Aren't they also losing money on the marginal inference job?
Indeed, while DeepSeek 3.2 or GLM 4.7 are not Opus 4.5 quality, they are close enough that I could _get by_ because they're not that far off, and are about where I was with Sonnet 3.5 or Sonnet 4 a few months ago.
I'm not convinced DeepSeek is making money hosting these, but it's not that far off from it I suspect. They could triple their prices and still be cheaper than Anthropic is now.
There is a guaranteed cap on how far LLM based AI models can go. Models improve by being trained on better data. LLMs being used to generate millions of lines of sloppy code will substantially dilute the pool of good training data. Developers moving over to AI based development will cease to grow and learn - producing less novel code.

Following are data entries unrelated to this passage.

-- ==== Sys2Proof/Laws/Ops.lean ====
section
/-!
SUPPORT. What raising a source, reporting and EMCY leave of the dictionary: each writes only entries of its own.
-/

namespace Sys2Proof.Machine.State

variable (s : State)

/-- A key that feeds no derived default lies outside the images and the stream bounds. -/
theorem not_feeds_of_ge {k : Nat} (h : 0x314007 ≤ k) : ¬ Feeds k := by
  simp only [Feeds]
  omega

theorem int_msixOne (t : Nat) (due : Bool) (k : Nat) : (s.msixOne t due).int k = s.int k := by
  unfold msixOne
  split <;> (try split) <;> rfl

theorem int_setGate (g : Gate) (k : Nat) : (s.setGate g).int k = s.int k := by
  simp only [setGate, int_msixOne, int_pendAct]
  rfl

/-- An event of a source writes only the counters of that source. -/
theorem int_gateEvent {k : Nat} (src : Nat) (h : k < 0x360000) : (s.gateEvent src).int k = s.int k := by
  have h3 : ∀ c, c ≤ 5 → Od.key (0x3600 + src) 0 + c ≠ k ∧ ¬ Feeds (Od.key (0x3600 + src) 0 + c) := by
    intro c hc
    refine ⟨by simp only [Od.key]; omega, not_feeds_of_ge (by simp only [Od.key]; omega)⟩
  have e3 : Od.key (0x3600 + src) 3 = Od.key (0x3600 + src) 0 + 3 := by simp [Od.key]
  simp only [gateEvent, e3, int_setGate]
  split
  · rw [int_bump_ne _ (h3 4 (by decide)).1 (h3 4 (by decide)).2, int_put_ne _ _ (h3 5 (by decide)).1 (h3 5 (by decide)).2,
      int_bump_ne _ (h3 3 (by decide)).1 (h3 3 (by decide)).2]
  · rw [int_put_ne _ _ (h3 5 (by decide)).1 (h3 5 (by decide)).2, int_bump_ne _ (h3 3 (by decide)).1 (h3 3 (by decide)).2]

/-- A report writes only the entries of the logbook. -/
theorem int_queueReport {k : Nat} (r : Record) (h : k < 0x350000) : (s.queueReport r).1.int k = s.int k := by
  have hb : ∀ (u : State) (j : Nat), 0x350000 ≤ j → (u.bump j).int k = u.int k := fun u j hj =>
    int_bump_ne u (by omega) (not_feeds_of_ge (by omega))
  have hp : ∀ (u : State) (j : Nat) (v : Int), 0x350000 ≤ j → (u.put j v).int k = u.int k := fun u j v hj =>
    int_put_ne u v (by omega) (not_feeds_of_ge (by omega))
  unfold queueReport
  simp only
  split
  · simp only [int_with_log]
    rw [hb _ _ (by decide), hb _ _ (by decide)]
  · split
    · simp only
      rw [hp _ _ _ (by decide), int_with_log, hb _ _ (by decide)]
    · simp only
      rw [hp _ _ _ (by decide), hb _ _ (by simp only [Od.key]; omega), hb _ _ (by decide), hb _ _ (by decide)]

theorem int_report {k : Nat} (cls code detail inst value : Nat) (h : k < 0x350000) :
    (s.report cls code detail inst value).int k = s.int k := by
  unfold report
  simp only
  split
  · rw [int_queueReport _ _ h, int_gateEvent _ _ (by omega), int_queueReport _ _ h]
  · rw [int_queueReport _ _ h]

/-- Raising a source writes only the entries of the logbook and of the source. -/
theorem int_raise {k : Nat} (src detail inst value : Nat) (h : k < 0x350000) :
    (s.raise src detail inst value).int k = s.int k := by
  unfold raise
  simp only
  split
  · rw [int_report _ _ _ _ _ _ h, int_gateEvent _ _ (by omega)]
  · rw [int_gateEvent _ _ (by omega)]

/-- A trust refusal writes, below the logbook, only its record and its counter. -/
theorem int_trustRefuse {k : Nat} (code : Nat) (h : k < 0x350000) (h6 : k ≠ 0x310006) (h7 : k ≠ 0x310007) :
    (s.trustRefuse code).int k = s.int k := by
  unfold trustRefuse
  rw [int_raise _ _ _ _ _ h, int_bump_ne _ (Ne.symm h7) (by simp [Feeds]), int_put_ne _ _ (Ne.symm h6) (by simp [Feeds])]

theorem derived_congr {t : State} (k : Nat) (ho : t.od = s.od) (hf : t.fuses = s.fuses) (hn : t.canopen.nodeId = s.canopen.nodeId)
    (hs : t.power.hostSel = s.power.hostSel) (hi : t.power.islands = s.power.islands) : t.derived k = s.derived k := by
  have hr : ∀ j, t.rawInt j = s.rawInt j := fun j => by simp only [rawInt, raw, ho]
  simp only [derived, hr, hf, hn, hs, hi]

/-- An entry reads the same where the store, and what derived defaults come from, are the same. -/
theorem int_congr {t : State} (k : Nat) (ho : t.od = s.od) (hf : t.fuses = s.fuses) (hn : t.canopen.nodeId = s.canopen.nodeId)
    (hs : t.power.hostSel = s.power.hostSel) (hi : t.power.islands = s.power.islands) : t.int k = s.int k := by
  simp only [int, get, ho, derived_congr s k ho hf hn hs hi]

/-- An entry with a static default reads the same where the store is the same. -/
theorem int_of_od {t : State} {k : Nat} (ho : t.od = s.od) (hk : Od.default? k ≠ none) : t.int k = s.int k := by
  unfold int get
  rw [ho]
  cases Tab.find? s.od k with
  | some v => rfl
  | none =>
    cases hd : Od.default? k with
    | some v => rfl
    | none => exact absurd hd hk

theorem int_with_power (x : Power) (k : Nat) (hs : x.hostSel = s.power.hostSel) (hi : x.islands = s.power.islands) :
    State.int { s with power := x } k = s.int k := int_congr s k rfl rfl rfl hs hi

theorem int_with_canopen (x : Canopen) (k : Nat) (hn : x.nodeId = s.canopen.nodeId) :
    State.int { s with canopen := x } k = s.int k := int_congr s k rfl rfl hn rfl rfl

/-- What an entry reads after a number was put into one. -/
theorem int_put {k : Nat} (v : Int) (j : Nat) (hf : ¬ Feeds k) : (s.put k v).int j = if k = j then v else s.int j := by
  by_cases h : k = j
  · subst h
    simp
  · rw [if_neg h, int_put_ne s v h hf]

/-- What an entry reads after one was counted up. -/
theorem int_bump {k : Nat} (j : Nat) (hf : ¬ Feeds k) :
    (s.bump k).int j = if k = j then min (s.int j + 1) 0xFFFFFFFF else s.int j := by
  by_cases h : k = j
  · subst h
    simp
  · rw [if_neg h, int_bump_ne s h hf]

@[simp] theorem int_setCan (c : Nat) (x : CanPort) (k : Nat) : (s.setCan c x).int k = s.int k :=
  int_congr s k rfl rfl rfl rfl rfl
/-- The stored area is written only while stores run (R268, step 3). -/
theorem storeStored_shut (h : s.storesRun = false) : s.storeStored = s := by simp [storeStored, h]
@[simp] theorem int_storeStored (k : Nat) : s.storeStored.int k = s.int k := by
  unfold storeStored; split <;> rfl
@[simp] theorem int_canPump (c k : Nat) : (s.canPump c).int k = s.int k := by
  unfold canPump
  simp only
  split
  · exact int_setCan _ _ _ _
  · rfl

/-- The entries EMCY writes: the error field, its counter, and the drops of CAN0's service queue. -/
abbrev emcyEntry (k : Nat) : Prop := (0x100300 ≤ k ∧ k ≤ 0x100308) ∨ k = 0x330105 ∨ k = 0x331809

@[simp] theorem int_canAct (c : Nat) (f : Sys2Proof.CanFrame) (k : Nat) : (s.canAct c f).int k = s.int k := int_act _ _ _ _

theorem int_queueFrame {c k : Nat} (f : Sys2Proof.CanFrame) (h : Od.key (0x3318 + c) 9 ≠ k) :
    (s.queueFrame c f).1.int k = s.int k := by
  unfold queueFrame
  simp only
  split
  · rw [int_canPump, int_setCan, int_canAct]
  · exact int_bump_ne _ h (not_feeds_of_ge (by simp only [Od.key]; omega))

theorem int_errorField {k : Nat} (v : Int) (h : ¬ emcyEntry k) : (s.errorField v).int k = s.int k := by
  have hp : ∀ (u : State) (j : Nat) (w : Int), 0x100300 ≤ j → j ≤ 0x100308 → (u.put j w).int k = u.int k := by
    intro u j w h1 h2
    exact int_put_ne u w (fun e => h (.inl ⟨e ▸ h1, e ▸ h2⟩)) (by simp only [Feeds]; omega)
  have hf : ∀ (l : List Nat) (u : State), (∀ i ∈ l, i < 7) →
      (l.foldl (fun s i => s.put (Od.key 0x1003 (8 - i)) (s.int (Od.key 0x1003 (7 - i)))) u).int k = u.int k := by
    intro l
    induction l with
    | nil => intro u _; rfl
    | cons i l ih =>
      intro u hl
      have hi := hl i (by simp)
      rw [List.foldl_cons, ih _ (fun j hj => hl j (by simp [hj])), hp _ _ _ (by simp only [Od.key]; omega) (by simp only [Od.key]; omega)]
  unfold errorField
  simp only
  rw [hp _ _ _ (by decide) (by decide), hp _ _ _ (by decide) (by decide), hf _ _ (by simp)]

theorem int_emcyOut {k : Nat} (f : Sys2Proof.CanFrame) (h : ¬ emcyEntry k) : (s.emcyOut f).int k = s.int k := by
  unfold emcyOut
  extract_lets -merge u w v
  have hw : w.int k = s.int k := by
    rw [show w.int k = u.int k from int_queueFrame _ _ (fun e => h (.inr (.inr e.symm)))]
    exact (int_put_ne _ _ (fun e => h (.inr (.inl e.symm))) (by simp [Feeds])).trans (int_errorField _ _ h)
  clear_value w
  exact (int_congr w k rfl rfl rfl rfl rfl).trans hw

theorem int_emcy {k : Nat} (code src : Nat) (h : ¬ emcyEntry k) : (s.emcy code src).int k = s.int k := by
  unfold emcy
  split
  · simp only
    split
    · split
      · exact int_congr _ k rfl rfl rfl rfl rfl
      · exact int_put_ne _ _ (fun e => h (.inr (.inl e.symm))) (by simp [Feeds])
    · exact int_emcyOut _ _ h
  · rfl

/-- Judging the conditions of EMCY writes only the entries of EMCY. -/
theorem int_emcyScan {k : Nat} (h : ¬ emcyEntry k) : s.emcyScan.int k = s.int k := by
  have hf : ∀ (g : Nat × Nat → Nat) (l : List (Nat × Nat)) (u : State),
      (l.foldl (fun s c => s.emcy (g c) c.2) u).int k = u.int k := by
    intro g l
    induction l with
    | nil => intro u; rfl
    | cons c l ih => intro u; rw [List.foldl_cons, ih, int_emcy _ _ _ h]
  have e : s.emcyScan.int k = ((s.canopen.conditions.filter (fun c => !s.emcyNow.any (fun o => decide (o.1 = c.1)))).foldl
      (fun s c => s.emcy 0 c.2) ((s.emcyNow.filter (fun c => !s.canopen.conditions.any (fun o => decide (o.1 = c.1)))).foldl
      (fun s c => s.emcy c.1 c.2) ({ s with canopen := { s.canopen with conditions := s.emcyNow } } : State))).int k := rfl
  rw [e, hf (fun _ => 0), hf (fun c => c.1)]
  exact int_congr _ k rfl rfl rfl rfl rfl

end Sys2Proof.Machine.State
end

The massive increase in slop code and loss of innovation in code will establish an unavoidable limit on LLMs.
I think most of the progress is training by reinforcement learning on automated assessments of the code produced. So data is not really an issue.
That is a naive assumption. Or rather multiple naive assumptions: Developers mostly don’t move over to AI development, but integrate it into their workflow. Many of them will stay intellectually curious and thus focus their attention elsewhere; I’m not convinced they will just suddenly all stagnate.
Also, training data isn’t just crawled text from the internet anymore, but also sourced from interactions of millions of developers with coding agents, manually provided sample sessions, deliberately generated code, and more—there is a massive amount of money and research involved here, so that’s another bet I wouldn’t be willing to make.
But they're not just training off code and its use, but off a corpus general human knowledge in written form.
I mean, in general not only do they have all of the crappy PHP code in existence in their corpus but they also have Principia Mathematica, or probably The Art of Computer Programming. And it has become increasingly clear to me that the models have bridged the gap between "autocomplete based on code I've seen" to some sort of distillation of first order logic based on them just reading a lot of language... and some fuzzy attempt at reasoning that came out of it.
Plus the agentic tools driving them are increasingly ruthless at wringing out good results.
That said -- I think there is a natural cap on what they can get at as pure coding machines. They're pretty much there IMHO. The results are usually -- I get what I asked for, almost 100%, and it tends to "just do the right thing."
I think the next step is actually to actually make it scale and make it profitable but also...
fix the tools -- they're not what I want as an engineer. They try to take over, and they don't put me in control, and they create a very difficult review and maintenance problem. Not because they make bad code but because they make code that nobody feels responsible for.